**Problem to solve**. Taking the listing below, restate word for word each line from the line with "rw [State.turn, State.turn, h₁, h₂]" to the line with "rw [Nat.add_assoc, Nat.add_comm 1 k]", ends included, and stop there.

**Given data**.
^^^^

-- ==== Sys2Proof/Laws/Step.lean ====
section
/-! SUPPORT. What a step can do, said once: every arm of exec answers a next state, and a step is one of the cases of
40_engine.md R100; and that a run keeps what a step keeps. -/

namespace Sys2Proof.Machine

/-- The state that an instruction's handler leaves. -/
theorem exec_next (i : Instr) (s : State) : ∃ t, exec i s = .next t := by
  cases i <;> exact ⟨_, rfl⟩

theorem State.envMoves_of_nil {s : State} (h : s.turn.moves = []) : s.envMoves = s := by simp [State.envMoves, h]

/-- The driver's step, case by case (40_engine.md R100, 60_exceptions.md R199). -/
theorem driverStep_cases (s : State) :
    (s.runState = .halted ∧ driverStep s = .next s) ∨
    (s.runState = .running ∧ s.turn.haltRequest = true ∧ driverStep s = .next (s.halt .haltRequested)) ∨
    (s.runState = .running ∧ s.turn.haltRequest = false ∧ 0xFFF < s.pc.toNat + 1 ∧
      driverStep s = .next (s.halt .addressOutOfRange)) ∨
    (s.runState = .running ∧ s.turn.haltRequest = false ∧ s.pc.toNat + 1 ≤ 0xFFF ∧
      decode s.wordAtPc = .error (.unhandled s.wordAtPc) ∧ driverStep s = .next (s.halt .unhandled)) ∨
    (s.runState = .running ∧ s.turn.haltRequest = false ∧ s.pc.toNat + 1 ≤ 0xFFF ∧
      ∃ i t, decode s.wordAtPc = .ok i ∧ exec i s = .next t ∧ driverStep s = .next (afterHandler i s t)) := by
  unfold driverStep
  cases hr : s.runState with
  | halted => simp
  | running =>
    cases hh : s.turn.haltRequest with
    | true => simp
    | false =>
      by_cases hp : 0xFFF < s.pc.toNat + 1
      · simp [State.fetch, State.memReadWord, hp]
      · have hf : s.fetch = .ok s.wordAtPc := by simp [State.fetch, State.memReadWord, State.wordAtPc]; omega
        rcases decode_cases s.wordAtPc with ⟨f, -, hd⟩ | ⟨-, hd⟩
        · obtain ⟨t, ht⟩ := exec_next (f.instr (fieldsOf s.wordAtPc)) s
          refine .inr (.inr (.inr (.inr ⟨rfl, rfl, by omega, _, t, hd, ht, ?_⟩)))
          simp [hf, hd, ht]
        · refine .inr (.inr (.inr (.inl ⟨rfl, rfl, by omega, hd, ?_⟩)))
          simp [hf, hd]

/-- A step is the driver's step on the state that the environment's moves leave, and then the turn is over. -/
theorem step_eq_next {s t : State} (h : driverStep s.envMoves = .next t) : step s = .next t.endTurn := by
  simp [step, h]

/-- The state that a step leaves is the driver's, its turn over. -/
theorem step_inv {s t : State} (h : step s = .next t) :
    ∃ u, driverStep s.envMoves = .next u ∧ t = u.endTurn := by
  unfold step at h
  split at h
  · next u hu => exact ⟨u, hu, by simpa using h.symm⟩
  all_goals cases h

/-- The driver leaves the environment's side alone. -/
theorem driverStep_env {s t : State} (h : driverStep s = .next t) : t.env = s.env := by
  rcases driverStep_cases s with
    ⟨-, e⟩ | ⟨-, -, e⟩ | ⟨-, -, -, e⟩ | ⟨-, -, -, -, e⟩ | ⟨-, -, -, i, u, -, hu, e⟩ <;>
    rw [e] at h <;> cases h
  all_goals try rfl
  unfold afterHandler
  split <;> exact (exec_inputs hu).1.2

/-- The environment's moves change neither its list of turns, nor the count of steps, nor the tick period. -/
theorem envMoves_env (s : State) :
    s.envMoves.env.turns = s.env.turns ∧ s.envMoves.env.drawn = s.env.drawn ∧
      s.envMoves.env.tickPeriod = s.env.tickPeriod := by
  unfold State.envMoves
  generalize s.turn.moves = ms
  induction ms generalizing s with
  | nil => exact ⟨rfl, rfl, rfl⟩
  | cons m ms ih =>
    rw [List.foldl_cons]
    obtain ⟨h₁, h₂, h₃⟩ := ih (m.apply s)
    rw [h₁, h₂, h₃]
    cases m <;> exact ⟨rfl, rfl, rfl⟩

/-! ### Turns -/

theorem State.turnAt_zero (s : State) : s.turnAt 0 = s.turn := by
  unfold State.turnAt State.turn
  cases s.env.turns <;> rfl

/-- The moves leave the turn as it is: its inputs are those of the step. -/
theorem State.envMoves_turn (s : State) : s.envMoves.turn = s.turn := by
  obtain ⟨h₁, h₂, -⟩ := envMoves_env s
  rw [State.turn, State.turn, h₁, h₂]

/-- After a step the turns to come are those that were to come after it. -/
theorem step_turnAt {s t : State} (h : step s = .next t) (k : Nat) : t.turnAt k = s.turnAt (k + 1) := by
  obtain ⟨u, hu, rfl⟩ := step_inv h
  obtain ⟨h₁, h₂, -⟩ := envMoves_env s
  simp only [State.turnAt, State.endTurn_env, driverStep_env hu, h₁, h₂, List.getElem?_tail]
  rw [Nat.add_assoc, Nat.add_comm 1 k]

/-- The driver stalls exactly at an `LD Vx,K` that it reaches with no key reported (40_engine.md R109). -/
theorem driverStalls_iff (s : State) :
    driverStalls s = true ↔
      s.runState = .running ∧ s.turn.haltRequest = false ∧ s.pc.toNat < 0xFFF ∧ s.turn.keyReport = none ∧
        ∃ x, decode s.wordAtPc = .ok (.ldVxK x) := by
  have hrun : s.running = true ↔ s.runState = .running := by simp [State.running]
  by_cases hp : s.pc.toNat < 0xFFF
  · have hf : s.fetch = .ok s.wordAtPc := by simp [State.fetch, State.memReadWord, State.wordAtPc]; omega
    simp only [driverStalls, hf, Bool.and_eq_true, hrun, hp, true_and]
    cases hd : decode s.wordAtPc with
    | error r => simp
    | ok i => cases i <;> simp [stalls, and_assoc]
  · have hf : s.fetch = .error .addressOutOfRange := by simp [State.fetch, State.memReadWord]; omega
    simp [driverStalls, hf, hp]

/-- What holds of a state and is kept by every step holds of every state that a run of any length reaches. -/
theorem run_keeps {P : State → Prop} (hstep : ∀ s t, P s → step s = .next t → P t) :
    ∀ (n : Nat) (s t : State), P s → core.run n s = .next t → P t
  | 0, s, t, hs, h => by
    injection h with h
    exact h ▸ hs
  | n + 1, s, t, hs, h => by
    simp only [Host.Core.run] at h
    split at h
    · next u hu => exact run_keeps hstep n u t (hstep s u hs hu) h
    all_goals cases h

end Sys2Proof.Machine
end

^^^^

**Solution for this task**.
  rw [State.turn, State.turn, h₁, h₂]

/-- After a step the turns to come are those that were to come after it. -/
theorem step_turnAt {s t : State} (h : step s = .next t) (k : Nat) : t.turnAt k = s.turnAt (k + 1) := by
  obtain ⟨u, hu, rfl⟩ := step_inv h
  obtain ⟨h₁, h₂, -⟩ := envMoves_env s
  simp only [State.turnAt, State.endTurn_env, driverStep_env hu, h₁, h₂, List.getElem?_tail]
  rw [Nat.add_assoc, Nat.add_comm 1 k]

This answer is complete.